(Items listed in a dataset)

━━━━━━━━━━━━━━━━

-- ==== Sys2Proof/Laws/Issue.lean ====
section
/-! SUPPORT. What the issue of an instruction does besides its effect: the frame of `State.finish`, and what `State.issue` answers
where the instruction may issue, may not, or waits. -/

namespace Sys2Proof.Machine

/-! ### Streams of a core -/

theorem Core.str_modStr (k : Core) (i j : StreamId) (f : Stream → Stream) :
    (k.modStr i f).str j = if j = i then f (k.str i) else k.str j := by
  cases i <;> cases j <;> rfl

theorem streamPred_ne (i : StreamId) : streamPred i ≠ i := by cases i <;> decide
theorem streamSucc_ne (i : StreamId) : streamSucc i ≠ i := by cases i <;> decide
theorem streamPred_ne_succ (i : StreamId) : streamPred i ≠ streamSucc i := by cases i <;> decide

/-! ### The relation between a core before and after an issue -/

theorem Stream.TokensOnly.rfl' (x : Stream) : Stream.TokensOnly x x := rfl
theorem Stream.TokensOnly.of (x : Stream) (p q : Chan) : Stream.TokensOnly x { x with tokPred := p, tokSucc := q } := rfl
theorem Stream.TokensOnly.trans {x y z : Stream} (h : Stream.TokensOnly x y) (h' : Stream.TokensOnly y z) : Stream.TokensOnly x z := by
  unfold Stream.TokensOnly at *
  rw [h'] ; rw [h]

theorem Stream.Kept.rfl' (x : Stream) : Stream.Kept x x := rfl
theorem Stream.Kept.trans {x y z : Stream} (h : Stream.Kept x y) (h' : Stream.Kept y z) : Stream.Kept x z := by
  unfold Stream.Kept at *
  rw [h'] ; rw [h]
theorem Stream.TokensOnly.kept {x y : Stream} (h : Stream.TokensOnly x y) : Stream.Kept x y := by
  unfold Stream.TokensOnly at h; unfold Stream.Kept; rw [h]

/-- `k'` is `k` after bookkeeping for an instruction of stream `i`. -/
structure Core.Booked (i : StreamId) (k k' : Core) : Prop where
  core : k' = { k with c := k'.c, a := k'.a, e := k'.e, w := k'.w, ptr := k'.ptr, grantE := k'.grantE, grantS := k'.grantS,
                       vrb := k'.vrb, prb := k'.prb, parity := k'.parity }
  streams : ∀ j, j ≠ i → Stream.TokensOnly (k.str j) (k'.str j)
  me : Stream.Kept (k.str i) (k'.str i)

theorem Core.Booked.refl (i : StreamId) (k : Core) : Core.Booked i k k := ⟨rfl, fun _ _ => rfl, rfl⟩
theorem Core.Booked.trans {i : StreamId} {k l m : Core} (h : Core.Booked i k l) (h' : Core.Booked i l m) : Core.Booked i k m where
  core := by rw [h'.core]; conv => lhs; rw [h.core]
  streams j hj := (h.streams j hj).trans (h'.streams j hj)
  me := h.me.trans h'.me

theorem Core.Booked.modStr_self {i : StreamId} {k : Core} {f : Stream → Stream} (h : Stream.Kept (k.str i) (f (k.str i))) :
    Core.Booked i k (k.modStr i f) where
  core := by cases i <;> rfl
  streams j hj := by rw [Core.str_modStr, if_neg hj]; rfl
  me := by rw [Core.str_modStr, if_pos rfl]; exact h

theorem Core.Booked.modStr {i j : StreamId} {k : Core} {f : Stream → Stream} (h : Stream.TokensOnly (k.str j) (f (k.str j))) :
    Core.Booked i k (k.modStr j f) where
  core := by cases j <;> rfl
  streams l hl := by
    rw [Core.str_modStr]; split
    · subst_vars; exact h
    · rfl
  me := by
    rw [Core.str_modStr]; split
    · subst_vars; exact h.kept
    · rfl

/-- The same, with loops, program counter and rotating bases untouched. -/
structure Core.Quiet (i : StreamId) (k k' : Core) : Prop extends Core.Booked i k k' where
  loops : Stream.SameLoops (k.str i) (k'.str i)
  pc : (k'.str i).pc = (k.str i).pc
  point : (k'.str i).point = (k.str i).point
  vrb : k'.vrb = k.vrb
  prb : k'.prb = k.prb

━━━━━━━━━━━━━━━━

Taking the entries above, write out exactly the lines starting with the line containing "namespace Sys2Proof.Machine" and going on through the line containing "an issue -/", both included, and nothing else.

namespace Sys2Proof.Machine

/-! ### Streams of a core -/

theorem Core.str_modStr (k : Core) (i j : StreamId) (f : Stream → Stream) :
    (k.modStr i f).str j = if j = i then f (k.str i) else k.str j := by
  cases i <;> cases j <;> rfl

theorem streamPred_ne (i : StreamId) : streamPred i ≠ i := by cases i <;> decide
theorem streamSucc_ne (i : StreamId) : streamSucc i ≠ i := by cases i <;> decide
theorem streamPred_ne_succ (i : StreamId) : streamPred i ≠ streamSucc i := by cases i <;> decide

/-! ### The relation between a core before and after an issue -/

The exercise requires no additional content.